[Items from a dataset]

-- ==== Sys2Proof/Tests/Slice0.lean ====
section
/-!
SUPPORT. The model's own tests: the well-formedness checks, encodings written out from spec/30_encoding.md and the
vectors of spec/95_test_vectors.md, a few single steps, and for every statement with hypotheses a witness that meets
them.
-/

namespace Sys2Proof.Tests

open Sys2Proof.Machine

-- One theorem after another: those evaluated by the kernel would else wait for each other, a thread for each.
set_option Elab.async false

/-! ## Helpers -/

/-- A launched state (70_reset_and_hazards.md R231) in 64-bit mode with the memory `m`. -/
def demo (m : Memory) : State :=
  { State.reset with mode := .mode64, cr4Osxsave := true, xcr0 := 0xE7#64, pc := 0x1000#64, mem := m }

/-- A launched state in 32-bit mode with flat segments. -/
def demo32 (m : Memory) : State :=
  { demo m with mode := .mode32, segBase := ⟨0#64, 0#64, 0#64, 0#64, 0#64, 0#64⟩ }

/-- Bytes as memory from address `a` on. -/
def bytesAt (a : Nat) (bs : List Byte) : Memory := bs.zipIdx.map fun c => (a + c.2, c.1)

/-- The bytes of a double, least significant first. -/
def le (e : Elem) : List Byte := (List.range 8).map fun i => e.extractLsb' (8 * i) 8

/-- A vector register from its elements, element 0 first; the others 0. -/
def vec (es : List Elem) : BitVec Config.maxvl := vecOf fun j => (es[j]?).getD 0#64

/-- `s` with opmask register `r` set. -/
def withK (s : State) (r : MaskNum) (b : Nat) : State :=
  { s with opmask := { kw := s.opmask.kw, k := s.opmask.k.set r.toNat (BitVec.ofNat _ b) r.isLt } }

/-- `s` with general register `r` set. -/
def withX (s : State) (r : GprNum) (w : Word) : State := { s with x := s.x.set r.toNat w r.isLt }

/-- The instruction pointer and a vector register after an outcome that is a next state. -/
def seen (d : VecNum) : Host.Outcome State Fault Refusal → Option (Word × BitVec Config.maxvl)
  | .next t => some (t.pc, t.getV d)
  | _ => none

/-- The fault of an outcome. -/
def faultOf : Host.Outcome State Fault Refusal → Option Fault
  | .fault r => some r
  | _ => none

/-- The refusal of an outcome. -/
def refusalOf : Host.Outcome State Fault Refusal → Option Refusal
  | .refused r => some r
  | _ => none

/-- Operands without legacy bytes. -/
def ops (d : VecNum) (src : Src) (k : MaskNum := 0#3) (z : Bool := false) : Operands := ⟨[], d, src, k, z⟩

/-! ## Well-formedness: each check refuses an ill-formed term -/

theorem test_wf_accepts : (Instr.vrsqrt14pd512 (ops 1 (.reg 2))).wf = true := by decide
/-- 30_encoding.md R93: a base with low bits 100b needs SIB. -/
theorem test_wf_base_needs_sib : (ops 1 (.mem false (.base 12 .none false))).wf = false := by decide
/-- 30_encoding.md R95: `mod` = 00b with 101b is no base. -/
theorem test_wf_base_needs_disp : (ops 1 (.mem false (.base 13 .none false))).wf = false := by decide
/-- 30_encoding.md R94(b). -/
theorem test_wf_sib_base_needs_disp : (ops 1 (.mem false (.sib 0 4 5 .none))).wf = false := by decide
/-- 30_encoding.md R105. -/
theorem test_wf_zeroing_needs_mask : (ops 1 (.reg 2) 0 true).wf = false := by decide
/-- 30_encoding.md R81: ten legacy bytes and six more. -/
theorem test_wf_length : (Operands.mk (List.replicate 10 .addressSize) 1 (.reg 2) 0 false).wf = false := by decide
/-- 30_encoding.md R88, R99: what 32-bit mode cannot name. -/
theorem test_wf_fits32 : (ops 8 (.reg 2)).fits32 = false ∧ (ops 1 (.reg 16)).fits32 = false ∧
    (Operands.mk [.addressSize] 1 (.reg 2) 0 false).fits32 = false := by decide

/-! ## Decoding: words written out bit by bit from 30_encoding.md R82 to R95 -/

/-- Vector E5: 62H; R X B R' inverted 1000, 00, 10; 1 1111 1 01; 0 10 0 1 000; 4EH; 11 001 110. -/
theorem test_decode_e5 :
    decode .mode64 [0b01100010#8, 0b10000010#8, 0b11111101#8, 0b01001000#8, 0b01001110#8, 0b11001110#8] =
      .instr (.vrsqrt14pd512 (ops 17 (.reg 30))) := by decide
/-- Vector E7: SIB 11 001 011, disp8 01. -/
theorem test_decode_e7 : decode .mode64 [0x62#8, 0xF2#8, 0xFD#8, 0x4F#8, 0x4E#8, 0x6C#8, 0xCB#8, 0x01#8] =
    .instr (.vrsqrt14pd512 (ops 5 (.mem false (.sib 3 1 3 (.disp8 1))) 7)) := by decide
/-- Vector E8: the same with disp32. -/
theorem test_decode_e8 :
    decode .mode64 [0x62#8, 0xF2#8, 0xFD#8, 0x4F#8, 0x4E#8, 0xAC#8, 0xCB#8, 0x44#8, 0x00#8, 0x00#8, 0x00#8] =
      .instr (.vrsqrt14pd512 (ops 5 (.mem false (.sib 3 1 3 (.disp32 0x44))) 7)) := by decide
/-- Vector E11: SIB 00 100 100, no index, base RSP. -/
theorem test_decode_e11 : decode .mode64 [0x62#8, 0xF2#8, 0xFD#8, 0x08#8, 0x4E#8, 0x54#8, 0x24#8, 0x01#8] =
    .instr (.vrsqrt14pd128 (ops 2 (.mem false (.sib 0 4 4 (.disp8 1))))) := by decide
/-- Vector E12. -/
theorem test_decode_e12 : decode .mode64 [0x62#8, 0xF2#8, 0xFD#8, 0x29#8, 0x4E#8, 0xD1#8] =
    .instr (.vrsqrt14pd256 (ops 2 (.reg 1) 1)) := by decide
/-- Vectors X1 to X5 and X9: #UD by the bytes alone. -/
theorem test_decode_undefined :
    decode .mode64 [0x62#8, 0xF2#8, 0xF5#8, 0x48#8, 0x4E#8, 0xCA#8] = .undefined 6 ∧
    decode .mode64 [0x62#8, 0xF2#8, 0x85#8, 0x48#8, 0x4E#8, 0xCA#8] = .undefined 6 ∧
    decode .mode64 [0x62#8, 0xF2#8, 0xFD#8, 0x40#8, 0x4E#8, 0xCA#8] = .undefined 6 ∧
    decode .mode64 [0x62#8, 0xF2#8, 0xFD#8, 0x68#8, 0x4E#8, 0xCA#8] = .undefined 6 ∧
    decode .mode64 [0x62#8, 0xF2#8, 0xFD#8, 0x58#8, 0x4E#8, 0xCA#8] = .undefined 6 ∧
    decode .mode64 [0xF0#8, 0x62#8, 0xF2#8, 0xFD#8, 0x48#8, 0x4E#8, 0x0E#8] = .undefined 7 := by decide
/-- Vectors X7, X8, X10, X11 and the BOUND rule R82. -/
theorem test_decode_rejected :
    decode .mode64 [0x62#8, 0xF2#8, 0x7D#8, 0x48#8, 0x4E#8, 0xCA#8] = .rejected .otherInstruction ∧
    decode .mode64 [0x62#8, 0xF2#8, 0xFD#8, 0x48#8, 0x4F#8, 0xCA#8] = .rejected .otherInstruction ∧
    decode .mode64 [0x62#8, 0xF6#8, 0xFD#8, 0x48#8, 0x4E#8, 0xCA#8] = .rejected .reservedEvexBits ∧
    decode .mode64 [0x62#8, 0xF2#8, 0xF9#8, 0x48#8, 0x4E#8, 0xCA#8] = .rejected .reservedEvexBits ∧
    decode .mode32 [0x62#8, 0x72#8, 0xFD#8, 0x48#8, 0x4E#8, 0xCA#8] = .rejected .bound := by decide
/-- The rows of spec/opcode_table.json, in the table's numbering and with the bytes the other way round. -/
theorem test_table_words :
    (decodeTableWord 40 0x6202FD084E).map Instr.form = some .xmm ∧
    (decodeTableWord 40 0x6202FD284E).map Instr.form = some .ymm ∧
    (decodeTableWord 40 0x6202FD484E).map Instr.form = some .zmm ∧
    (decodeTableWord 40 0x4E48FD0262).map Instr.form = some .zmm := by decide +kernel
/-- Vectors E9 and E20, encoded. -/
theorem test_encode :
    encode (.vrsqrt14pd256 (ops 9 (.mem true (.direct 0x10 false false)) 3 true)) =
      [0x62#8, 0x72#8, 0xFD#8, 0xBB#8, 0x4E#8, 0x0D#8, 0x10#8, 0x00#8, 0x00#8, 0x00#8] ∧
    encode (.vrsqrt14pd512 ⟨[.addressSize], 2, .mem false (.base 0 .none false), 0, false⟩) =
      [0x67#8, 0x62#8, 0xF2#8, 0xFD#8, 0x48#8, 0x4E#8, 0x10#8] := by decide

/-! ## The element function: vectors S1 to S21 of 95_test_vectors.md -/

theorem test_element_special :
    rsqrt14 0x0000000000000000 true = 0x7FF0000000000000 ∧ rsqrt14 0x8000000000000000 false = 0xFFF0000000000000 ∧
    rsqrt14 0x7FF0000000000000 false = 0x0000000000000000 ∧ rsqrt14 0xFFF0000000000000 true = 0xFFF8000000000000 ∧
    rsqrt14 0xFFEFFFFFFFFFFFFF false = 0xFFF8000000000000 ∧ rsqrt14 0x0000000000000001 true = 0x7FF0000000000000 ∧
    rsqrt14 0x8000000000000001 true = 0xFFF0000000000000 ∧ rsqrt14 0x8000000000000001 false = 0xFFF8000000000000 ∧
    rsqrt14 0x7FF0000000000001 false = 0x7FF8000000000001 ∧ rsqrt14 0xFFF8000000000001 true = 0xFFF8000000000001 ∧
    rsqrt14 0xFFF0000000000001 false = 0xFFF8000000000001 := by decide +kernel

theorem test_element_powers :
    rsqrt14 0x0000000000000001 false = 0x6180000000000000 ∧ rsqrt14 0x0004000000000000 false = 0x5FF0000000000000 ∧
    rsqrt14 0x3FF0000000000000 true = 0x3FF0000000000000 ∧ rsqrt14 0x3FD0000000000000 true = 0x4000000000000000 ∧
    rsqrt14 0x4010000000000000 true = 0x3FE0000000000000 ∧ rsqrt14 0x0010000000000000 true = 0x5FE0000000000000 ∧
    rsqrt14 0x7FD0000000000000 true = 0x2000000000000000 ∧ rsqrt14 0x4070000000000000 true = 0x3FB0000000000000 := by
  decide +kernel

/-- The interval of vector S22 (2.0): its end points are admissible and their neighbours outside are not. -/
theorem test_admissible_interval :
    Admissible 0x4000000000000000 0x3FE6A043E405A1D0 ∧ ¬Admissible 0x4000000000000000 0x3FE6A043E405A1CF ∧
    Admissible 0x4000000000000000 0x3FE6A0F8E8F8D5C9 ∧ ¬Admissible 0x4000000000000000 0x3FE6A0F8E8F8D5CA := by
  decide +kernel

/-! ## Single steps: vectors of 95_test_vectors.md Part 5 -/

/-- V4: all masked off under merging; the elements stay and bits 511:128 are cleared. -/
theorem test_xmm_all_masked :
    seen 1 (step ((demo (bytesAt 0x1000 [0x62, 0xF2, 0xFD, 0x09, 0x4E, 0xCA])).setV 1 (vec [7, 8, 9, 10]))) =
      some (0x1006, vec [7, 8]) := by decide +kernel

/-- V14: a misaligned operand at [rsp+16]; no alignment fault. -/
theorem test_xmm_misaligned :
    seen 2 (step (withX (demo (bytesAt 0x1000 [0x62, 0xF2, 0xFD, 0x08, 0x4E, 0x54, 0x24, 0x01] ++
      bytesAt 0x2011 (le 0x3FF0000000000000 ++ le 0x4010000000000000))) 4 0x2001)) =
      some (0x1008, vec [0x3FF0000000000000, 0x3FE0000000000000]) := by decide +kernel

/-- V3: mask bits 7:4 are ignored, the masked-off signalling NaN leaves no trace. -/
theorem test_ymm_merging :
    seen 2 (step (((withK (demo (bytesAt 0x1000 [0x62, 0xF2, 0xFD, 0x29, 0x4E, 0xD1])) 1 0xF5).setV 1
      (vec [0x3FF0000000000000, 0xBFF0000000000000, 0x3FD0000000000000, 0x7FF0000000000001, 5])).setV 2
      (vec [1, 2, 3, 4, 5]))) = some (0x1006, vec [0x3FF0000000000000, 2, 0x4000000000000000, 4]) := by decide +kernel

/-- P2 step 4: RIP-relative broadcast with zeroing. -/
theorem test_ymm_rip_broadcast :
    seen 9 (step (withK (demo (bytesAt 0x1000 [0x62, 0x72, 0xFD, 0xBB, 0x4E, 0x0D, 0x10, 0x00, 0x00, 0x00] ++
      bytesAt 0x101A (le 0x3FB0000000000000))) 3 0x0A)) =
      some (0x100A, vec [0, 0x4010000000000000, 0, 0x4010000000000000]) := by decide +kernel

/-- V7: source and destination the same register. -/
theorem test_zmm_same_register :
    seen 1 (step ((withK (demo (bytesAt 0x1000 [0x62, 0xF2, 0xFD, 0x49, 0x4E, 0xC9])) 1 0x81).setV 1
      (vec [0x4010000000000000, 1, 2, 3, 4, 5, 6, 0x3FD0000000000000]))) =
      some (0x1006, vec [0x3FE0000000000000, 1, 2, 3, 4, 5, 6, 0x4000000000000000]) := by decide +kernel

/-- X17: a non-canonical address in DS. -/
theorem test_zmm_non_canonical :
    faultOf (step (withX (demo (bytesAt 0x1000 [0x62, 0xF2, 0xFD, 0x48, 0x4E, 0x0E])) 6 0x0100000000000000)) =
      some (.memFault .generalProtection 0x1000) := by decide +kernel

/-- Each row of the table runs as the first instruction after a launch from reset. -/
theorem test_first_instruction :
    ((seen 24 (step (State.reset.withFetchWord 40 0x6202FD084E))).map (·.1) = some 0xFFF6#64) ∧
    ((seen 24 (step (State.reset.withFetchWord 40 0x6202FD284E))).map (·.1) = some 0xFFF6#64) ∧
    ((seen 24 (step (State.reset.withFetchWord 40 0x6202FD484E))).map (·.1) = some 0xFFF6#64) := by decide +kernel

/-! ## Witnesses: concrete states and operands that meet the hypotheses of the statements

Each is named after its statement. Shared by several: the register form `VRSQRT14PD r1, r2`, the memory form
`VRSQRT14PD r1, [RAX]` with RAX = 0, and its broadcast form, with the first 64 bytes of memory admitted. -/

def regOps : Operands := ops 1 (.reg 2)
def rax : Addr := .base 0 .none false
def memOps (bcast : Bool) (k : MaskNum := 0#3) : Operands := ops 1 (.mem bcast rax) k
def zeros : State := demo (bytesAt 0 (List.replicate 64 0#8))

theorem completes {f : Form} {o : Operands} {s : State} (h : Enterable f o s ∧ SourceReadable f o s) :
    ∃ t, exec (f.instr o) s = .next t :=
  ⟨completed f o s, by cases f <;> exact execVrsqrt14pd_eq_next_iff.2 ⟨h.1, h.2, rfl⟩⟩

/-! ### Encoding -/

theorem witness_DecodeOfEncodeIn64BitMode :
    (Instr.vrsqrt14pd512 (ops 17 (.mem true (.sib 3 15 13 (.disp8 0x80))) 7 true)).operands.src.wf = true := by decide

theorem witness_DecodeOfEncodeOutside64BitMode :
    let i := Instr.vrsqrt14pd256 ⟨[.segment .fs], 7, .mem false (.base 5 (.disp32 1) false), 0, false⟩
    Mode.mode32 ≠ .mode64 ∧ i.operands.src.wf = true ∧ i.operands.dest.getLsbD 3 = false ∧
      i.operands.src.extX = false := by decide

theorem witness_DecodedBytesAreTheEncoding :
    decode .mode32 [0x62, 0xF2, 0xFD, 0x48, 0x4E, 0xCA, 0x90] = .instr (.vrsqrt14pd512 regOps) := by decide

theorem witness_RowSelection : 5 ≤ (List.replicate 5 (0#8 : Byte)).length := by decide

/-- X1 with a register source, vvvvn = 1110b, behind four legacy bytes. -/
theorem witness_SpaceOutsideRowsRaisesInvalidOpcode :
    let ls := List.replicate 4 LegacyPrefix.addressSize
    let s := demo (bytesAt 0x1000 ([0x67, 0x67, 0x67, 0x67, 0x62, 0xF2, 0xF5, 0x48, 0x4E, 0xCA] ++ List.replicate 5 0#8))
    s.text = ls.map LegacyPrefix.byte ++
        0x62#8 :: 0xF2#8 :: 0xF5#8 :: 0x48#8 :: 0x4E#8 :: 0xCA#8 :: List.replicate 5 0#8 ∧
      ls.length ≤ 4 ∧ 5 ≤ (List.replicate 5 (0#8 : Byte)).length ∧ s.mode = .mode64 ∧ s.textInRange 15 = true ∧
      (0x62F2F5484E#40 &&& 0xFF0F8700FF#40) = 0x620285004E#40 ∧
      (0x62F2F5484E#40 &&& 0xFF0FFF68FF#40) ≠ rowMatch .xmm ∧
      (0x62F2F5484E#40 &&& 0xFF0FFF68FF#40) ≠ rowMatch .ymm ∧
      (0x62F2F5484E#40 &&& 0xFF0FFF68FF#40) ≠ rowMatch .zmm := by decide +kernel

What you should do: Please retype the data exactly as it stands, from its first line down to the line that contains "def demo (m", then stop.

Answer for the task:
-- ==== Sys2Proof/Tests/Slice0.lean ====
section
/-!
SUPPORT. The model's own tests: the well-formedness checks, encodings written out from spec/30_encoding.md and the
vectors of spec/95_test_vectors.md, a few single steps, and for every statement with hypotheses a witness that meets
them.
-/

namespace Sys2Proof.Tests

open Sys2Proof.Machine

-- One theorem after another: those evaluated by the kernel would else wait for each other, a thread for each.
set_option Elab.async false

/-! ## Helpers -/

/-- A launched state (70_reset_and_hazards.md R231) in 64-bit mode with the memory `m`. -/
def demo (m : Memory) : State :=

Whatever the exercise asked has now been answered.